Alfredo Jaar, This Is Not America, 1987

“I see art as providing the capacity for individuals to put themselves in someone else’s shoes,” noted Maria Paz Gaviria, Bogotá’s chief of Commercial and Cultural Platforms and head of ARTBO, “creating empathy, dialogue and collective memory.” Much of the fair celebrated the vibrancy, wit and skill of a new generation of artists in Columbia, Brazil, Venezuela, Mexico, Chile and Argentina, among others. The former’s current social fabric was investigated specifically in ARTBO’s Referentes section, curated by director of the KW Institute for Contemporary Art, Krist Gruijthuijsen, while its Proyectos space presented 11 contemporary artists exploring the concept of performance, chosen by director of The Delfina Foundation, Aaron Cezar. Below, I choose some of my favourite work from the fair, including ornate silver-plated butt plugs, ritual Misak dance and oil painting triptychs. 

Teresa Margolles, Mexico

Pista de baile, 2016, Photography  

Photographer, videographer and conceptual performance artist Margolles has created a moving set of portraits showing transgender sex workers on the former sites of dance floors and demolished nightclubs in Ciudad Juárez. Absorbed into and made diminutive by the cluttered, ruined landscape, the ghostly figures nevertheless “show us their best self, as if they were asserting themselves amidst the destruction”.

Valentín Demarco, Argentina

Patrimonio y algo más, 2019, Exhibition and film

A trained goldsmith, Demarco’s exhibition – Hertiage and something else – is centred around a beautiful, copper beaten, embossed and chiselled, silver plated and oxidized butt plug that doubles as a teapot. The graphic nature of the penetrative act is contrasted starkly with the intimate, close-up photography, deadpan, domestic film scenes and artisanal metal tradition the artist is celebrating throughout. Bold, craft-focused and very, very funny.

Julieth Morales, Colombia

Kup (Hillar), 2018, Film

Hailing from Cauca, Morales explores gender, ethnicity and identity through a number of mediums and as an indigenous Misak woman, “reformulates, from a critical position, traditional rituals of her community, with the body as a whistleblower.” Actively resisting patriarchal, anthropological Western narratives about the Misak, a particularly powerful piece showcased at the fair was her film Kup (Hillar), in which women from her village engage in a ritual dance, feet moving in unison, arms weaved together, tracing steps and recovering land that was metaphorically and literally taken from them by academic and colonial powers.

Diego Bianchi, Argentina

Meritocrazy, 2019, Parade and exhibition

What would happen if Mad Max and David Cronenberg were in charge of a fashion runway? Bianchi’s bizarre footwear twists traditional objects of desire into a freakish, dystopian, impractical objects of consumption, but with an inventiveness and humour recognisable to the artist known for ambitious installations. The parade of the shoes (ranging from tyres, leaves, mirrors, concrete blocks and mannequin legs) show a “snapshot not only of the future, but of a closer present, of a present flattened by a capitalist realism that, based on medication, disenchantment and pragmatism, is monolithic, without fissures or alternatives.

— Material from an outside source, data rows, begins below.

-- ==== Sys2Proof/Machine/Line.lean ====
section
/-! DEFINITION. The characters of the cell link (R66, R70, R84): the 8b/10b code with its running disparity, and the fields of
state and upstream characters. -/
namespace Sys2Proof.Machine

/-- A character: K28.5 and its kind by the byte 0xBC, or a data character. -/
inductive LineChar where
  | k (b : Nat)
  | d (b : Nat)
  deriving DecidableEq, Repr

/-- K28.y. -/
abbrev k28 (y : Nat) : LineChar := .k (32 * y + 28)

/-- abcdei of D.0 to D.31 and of K28 with negative running disparity. (PRESUMED log 190) -/
def sixTab : List Nat :=
  [0b100111, 0b011101, 0b101101, 0b110001, 0b110101, 0b101001, 0b011001, 0b111000, 0b111001, 0b100101, 0b010101, 0b110100,
   0b001101, 0b101100, 0b011100, 0b010111, 0b011011, 0b100011, 0b010011, 0b110010, 0b001011, 0b101010, 0b011010, 0b111010,
   0b110011, 0b100110, 0b010110, 0b110110, 0b001110, 0b101110, 0b011110, 0b101011, 0b001111]

/-- fghj of D.x.0 to D.x.6, D.x.P7 and D.x.A7 with negative running disparity. (PRESUMED log 190) -/
def fourTab : List Nat := [0b1011, 0b1001, 0b0101, 0b1100, 0b1101, 0b1010, 0b0110, 0b1110, 0b0111]

/-- fghj of K28.0 to K28.7 after 001111. (PRESUMED log 190) -/
def kTab : List Nat := [0b0100, 0b1001, 0b0101, 0b0011, 0b0010, 0b1010, 0b0110, 0b1000]

def onesIn (n x : Nat) : Nat := ((List.range n).filter (fun i => bitOf x i)).length

/-- The six-bit group of an index of `sixTab` in a running disparity (true positive). -/
def six (rd : Bool) (i : Nat) : Nat :=
  let x := sixTab.getD i 0
  if rd && (onesIn 6 x != 3 || x == 0b111000) then 63 - x else x

/-- The four-bit group of an index of `fourTab` in a running disparity. -/
def four (rd : Bool) (i : Nat) : Nat :=
  let x := fourTab.getD i 0
  if rd && (onesIn 4 x != 2 || x == 0b1100) then 15 - x else x

/-- Running disparity after a six-bit group. -/
def rdSix (rd : Bool) (x : Nat) : Bool :=
  if 3 < onesIn 6 x ∨ x = 0b000111 then true else if onesIn 6 x < 3 ∨ x = 0b111000 then false else rd

/-- Running disparity after a four-bit group. -/
def rdFour (rd : Bool) (y : Nat) : Bool :=
  if 2 < onesIn 4 y ∨ y = 0b0011 then true else if onesIn 4 y < 2 ∨ y = 0b1100 then false else rd

/-- D.x.A7 stands for D.x.P7. -/
def altSeven (rd : Bool) (x : Nat) : Bool := if rd then [11, 13, 14].contains x else [17, 18, 20].contains x

/-- The 10-bit group of a character, bit 9 sent first, and the running disparity after it. (PRESUMED log 190) -/
def encode10 (rd : Bool) (ch : LineChar) : Nat × Bool :=
  let b := match ch with
    | .k b => b
    | .d b => b
  let y := b / 32 % 8
  let x := match ch with
    | .k _ => six rd 32
    | .d b => six rd (b % 32)
  let r := rdSix rd x
  let z := match ch with
    | .k _ => if rd then 15 - kTab.getD y 0 else kTab.getD y 0
    | .d b => four r (if y = 7 ∧ altSeven r (b % 32) then 8 else y)
  (16 * x + z, rdFour r z)

/-- The character of a 10-bit group in a running disparity, none for a violation, and the running disparity after it. K
characters but K28.y stand nowhere on a lane (R66). (PRESUMED log 190) -/
def decode10 (rd : Bool) (code : Nat) : Option LineChar × Bool :=
  let x := code / 16 % 64
  let z := code % 16
  let r := rdSix rd x
  let ch := match (List.range 33).find? (fun i => six rd i == x) with
    | none => none
    | some i =>
      if i = 32 then
        ((List.range 8).find? (fun y => (if rd then 15 - kTab.getD y 0 else kTab.getD y 0) == z)).map k28
      else match (List.range 9).find? (fun j => four r j == z) with
        | none => none
        | some j =>
          if (j = 7 ∧ altSeven r i) ∨ (j = 8 ∧ !altSeven r i) then none else some (.d (32 * min j 7 + i))
  (ch, rdFour r z)

/-- A 10-bit group with one bit inverted; bit 0 is the one sent first. (DESIGN CHOICE log 174) -/
def flipBit (code i : Nat) : Nat := code ^^^ 2 ^ (9 - i)

/-- The fields of an upstream character (R84). -/
structure UpFields where
  fLH : Bool
  fLL : Bool
  fRH : Bool
  fRL : Bool
  vb : Bool
  ib : Bool
  ab : Bool
  mb : Bool
  deriving DecidableEq, Repr

/-- R84. -/
def upFields (b : Byte) : UpFields :=
  let f (i : Nat) : Bool := bitOf b.toNat i
  ⟨f 7, f 6, f 5, f 4, f 3, f 2, f 1, f 0⟩

/-- The soft-comparator flag of a switch of the cell: 0 and 1 high and low side of the left leg, 2 and 3 of the right. -/
def UpFields.flag (u : UpFields) (i : Nat) : Bool :=
  match i with
  | 0 => u.fLH
  | 1 => u.fLL
  | 2 => u.fRH
  | _ => u.fRL

/-- A state character (R70). -/
def stateChar (sl sr fd : Nat) : Nat := 32 * (sl % 8) + 4 * (sr % 8) + fd % 4

end Sys2Proof.Machine
end

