def Core.setSlotI (c : Core) (k : Nat) (x : Int) : Core :=
  (c.setF (CEN_SLOT_IACC_LO.IACC k) (ofS 32 x)).setF (CEN_SLOT_IACC_HI.IACC k) (ofS 32 (x / 2 ^ 32))

def Core.slotU (c : Core) (k : Nat) : Int := c.getI (CEN_SLOT_OUT.U k)

def Core.dPrev (c : Core) (k : Nat) : Int := mapGet (fun _ => 0) c.ctl.dPrev k
def Core.setDPrev (c : Core) (k : Nat) (x : Int) : Core :=
  { c with ctl := { c.ctl with dPrev := mapSet (fun _ => 0) c.ctl.dPrev k x } }

/-- The reset state of a slot (R221). -/
def Core.slotReset (c : Core) (k : Nat) : Core :=
  let man := bitOf ((c.reg (CEN_CFG_IMAGE.a (72 + 12 * k))).toNat / 256) 2
  let c1 := ((c.setSlotI k 0).setDPrev k 0).setReg (CEN_SLOT_OUT.a k) 0
  let c2 := ((c1.setF (CEN_SLOT_STAT.SAT k) 0).setF (CEN_SLOT_STAT.INHIBIT k) 0).setF (CEN_SLOT_STAT.PRESET k) 0
  ((c2.setFlag (CEN_SLOT_STAT.MANUAL k) man).setF (CEN_SLOT_STAT.FROZEN k) 0).setF (CEN_SLOT_STAT.HELD k) 1

/-- A slot's MODE and BANK change at a period start (R219, R221). -/
def Core.slotMode (c : Core) (k mode bank : Nat) : Core :=
  let man := c.flag (CEN_SLOT_STAT.MANUAL k)
  let bankNew := decide (bank ≠ c.getF (CEN_SLOT_STAT.BANK k))
  let preset := !c.flag (CEN_SLOT_STAT.HELD k) && decide (mode = 0) && (man || bankNew)
  let c1 := (c.setF (CEN_SLOT_STAT.MANUAL k) mode).setF (CEN_SLOT_STAT.BANK k) bank
  if preset then c1.setF (CEN_SLOT_STAT.PRESET k) 1 else c1

/-- The outputs of a slot. -/
def Core.slotOut (c : Core) (r : List Byte) (u : Int) : Core :=
  let c1 := if u8 r 5 = 255 then c else c.sigWrite (u8 r 5) u
  if bitOf (u8 r 1) 1 ∧ u8 r 6 ≠ 255 then c1.sigWrite (u8 r 6) (sat16 (-u)) else c1

/-- A frozen slot (R220). (DEDUCED log 87) -/
def Core.slotFreeze (c : Core) (k : Nat) (r : List Byte) : Core :=
  let c1 := (c.setF (CEN_SLOT_STAT.FROZEN k) 1).event CEN_EVENT.SLOT_FROZEN
  let c2 := if u8 r 5 = 255 then c1 else c1.sigMiss (u8 r 5)
  if bitOf (u8 r 1) 1 ∧ u8 r 6 ≠ 255 then c2.sigMiss (u8 r 6) else c2

/-- SAT of a register code. -/
def satCode (s : Int) : Nat := if 0 < s then 1 else if s < 0 then 2 else 0

/-- Every input of a slot is valid (R220): reference, feedback, a feed-forward in use, in MANUAL the manual value.
(DEDUCED log 87) -/
def Core.slotInputs (c : Core) (r : List Byte) (man : Bool) : Bool :=
  c.sigValid (u8 r 2) && c.sigValid (u8 r 3) && (!bitOf (u8 r 1) 3 || c.sigValid (u8 r 4))
    && (!man || (u8 r 7 != 255 && c.sigValid (u8 r 7)))

/-- A slot in MANUAL (R218). (DEDUCED log 87) -/
def Core.slotManual (c : Core) (k : Nat) (r : List Byte) : Core :=
  let bank := c.getF (CEN_SLOT_STAT.BANK k)
  if !c.slotInputs r true then c.slotFreeze k r
  else
    let m := c.sigRaw (u8 r 7)
    let u := clampI (slotMin r bank) (slotMax r bank) m
    let c1 := (c.setF (CEN_SLOT_STAT.SAT k) (satCode (m - u))).setF (CEN_SLOT_STAT.INHIBIT k) 0
    let e := sat16 (c.sigRaw (u8 r 2) - c.sigRaw (u8 r 3))
    let c2 := (c1.setDPrev k (if bitOf (u8 r 1) 0 then sat16 (-c.sigRaw (u8 r 3)) else e)).setI (CEN_SLOT_OUT.E k) e
    ((c2.setI (CEN_SLOT_OUT.U k) u).setF (CEN_SLOT_STAT.FROZEN k) 0).slotOut r u

/-- What a run of an AUTO slot computes (R217). -/
structure SlotRun where
  u : Int
  i : Int
  dx : Int
  e : Int
  sat : Int
  inhibit : Bool
  deriving DecidableEq, Repr

/-- R217: one run from reference `rf`, feedback `y`, feed-forward `ff`, the integrator, d_prev and u_prev; with `preset` the
SAT and INHIBIT of the last run, `sat0` and `inh0`, are kept. -/
def slotRun (r : List Byte) (bank : Nat) (rf y ff i0 dp up0 : Int) (preset : Bool) (sat0 : Int) (inh0 : Bool) : SlotRun :=
  let e := sat16 (rf - y)
  let dx := if bitOf (u8 r 1) 0 then sat16 (-y) else e
  let kp := cmul (slotCoef r bank 0) e
  let kd := if u8 r 0 = 2 then cmul (slotCoef r bank 2) (sat16 (dx - dp)) else 0
  let lo := up (slotMin r bank)
  let hi := up (slotMax r bank)
  let i1 := if preset then clampI lo hi (sum40 [up up0, -kp, -kd, -up ff]) else i0
  let v := sum40 [i1, kp, kd, up ff]
  let new : Int := if hi < v then 1 else if v < lo then -1 else 0
  let u := clampI (slotMin r bank) (slotMax r bank) (wr v)
  let sat := if preset then sat0 else new
  let inh := if preset then inh0 else (decide (sat = 1) && decide (0 < e)) || (decide (sat = -1) && decide (e < 0))
  let i2 := if inh then i1 else clampI lo hi (sat40 (i1 + cmul (slotCoef r bank 1) e))
  ⟨u, i2, dx, e, sat, inh⟩

/-- A slot in AUTO. -/
def Core.slotAuto (c : Core) (k : Nat) (r : List Byte) : Core :=
  let ffEn := bitOf (u8 r 1) 3
  if !c.slotInputs r false then c.slotFreeze k r
  else
    let preset := c.flag (CEN_SLOT_STAT.PRESET k)
    let s := c.getF (CEN_SLOT_STAT.SAT k)
    let x := slotRun r (c.getF (CEN_SLOT_STAT.BANK k)) (c.sigRaw (u8 r 2)) (c.sigRaw (u8 r 3))
      (if ffEn then c.sigRaw (u8 r 4) else 0) (c.slotI k) (c.dPrev k) (c.slotU k) preset
      (if s = 1 then 1 else if s = 2 then -1 else 0) (c.flag (CEN_SLOT_STAT.INHIBIT k))
    let c1 := ((c.setSlotI k x.i).setDPrev k x.dx).setI (CEN_SLOT_OUT.U k) x.u
    let c2 := (c1.setI (CEN_SLOT_OUT.E k) x.e).setF (CEN_SLOT_STAT.SAT k) (satCode x.sat)
    let c3 := ((c2.setFlag (CEN_SLOT_STAT.INHIBIT k) x.inhibit).setF (CEN_SLOT_STAT.FROZEN k) 0).setF
      (CEN_SLOT_STAT.PRESET k) 0
    (if preset then c3.event CEN_EVENT.PRESET_DONE else c3).slotOut r x.u

/-- One run of a slot. (DEDUCED log 87) -/
def Core.slotStep (c : Core) (p : List Byte) (k : Nat) : Core :=
  let r := slotRec p k
  if c.flag (CEN_SLOT_STAT.HELD k) then c.slotOut r 0
  else if c.flag (CEN_SLOT_STAT.MANUAL k) then c.slotManual k r
  else c.slotAuto k r

/-! ### Transform units (R222, R223) -/

/-- Inputs a record uses. -/
def xuIns (r : List Byte) : List Nat :=
  match u8 r 0 with
  | 1 => if xP r 0 = 1 then [0, 1] else [0, 1, 2]
  | 2 => [0, 1, 2]
  | 3 => [0, 1, 2, 3]
  | 4 => [0, 1, 2]
  | 5 => [0]
  | 6 => [0]
  | _ => [0, 1, 2].filter (fun i => xIn r i != 255)

/-- Number of outputs of a record. -/
def xuOuts (r : List Byte) : List Nat :=
  match u8 r 0 with
  | 1 => [0, 1]
  | 2 => [0, 1]
  | 3 => [0, 1, 2, 3, 4]
  | 4 => if xP r 0 = 0 then [0, 1] else [0]
  | 5 => [0]
  | 6 => [0]
  | _ => [0, 1, 2].filter (fun i => xIn r i != 255)

/-- Park rotation and its inverse. -/
def park (x y : Int) (t : Nat) : Int × Int :=
  (wr (sum40 [x * cos16 t, y * sin16 t]), wr (sum40 [y * cos16 t, -(x * sin16 t)]))
def ipark (d q : Int) (t : Nat) : Int × Int :=
  (wr (sum40 [d * cos16 t, -(q * sin16 t)]), wr (sum40 [d * sin16 t, q * cos16 t]))

/-- LIMIT VECTOR. (DEDUCED log 88) -/
def limitVector (prop : Bool) (x y limit : Int) : Int × Int :=
  let l := max limit 0
  if x * x + y * y ≤ l * l then (x, y)
  else if prop then
    let m : Int := isqrt (x * x + y * y).toNat
    (rneI (x * l) m, rneI (y * l) m)
  else
    let x1 := clampI (-l) l x
    let r : Int := isqrt (l * l - x1 * x1).toNat
    (x1, sgnI y * min (absN y : Int) r)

A time to consume is to adapt.”  

Nicolás Beltrán, Colombia

Loop, 2019, Oil on canvas

Focusing on the “heterogeneous set of images of the daily life”, Beltrán’s work is part of a number of important Columbian art collections. The gallery presenting these recent oil paintings had another you could stand on, mimicking the reflection of a bathroom floor. The technical skill and intimacy of these portraits that border on the photographic – together with that interactive element – was incredibly arresting.  

Luciano Denver, Argentina

Monument to the camel, 2017, Digital photo montage

The unwieldy public transport Metrobus, gifted to the Cubans by the USSR, was affectionately called the camel for its unusual brutalist shape and rate of acceleration. Denver’s concrete sculpture and fascinating photo montages aggregate multiple images into impossible collages, commenting on the legacy of communism and providing a “homage to a people that lived almost three decades in complete denial of any certainty of a future”.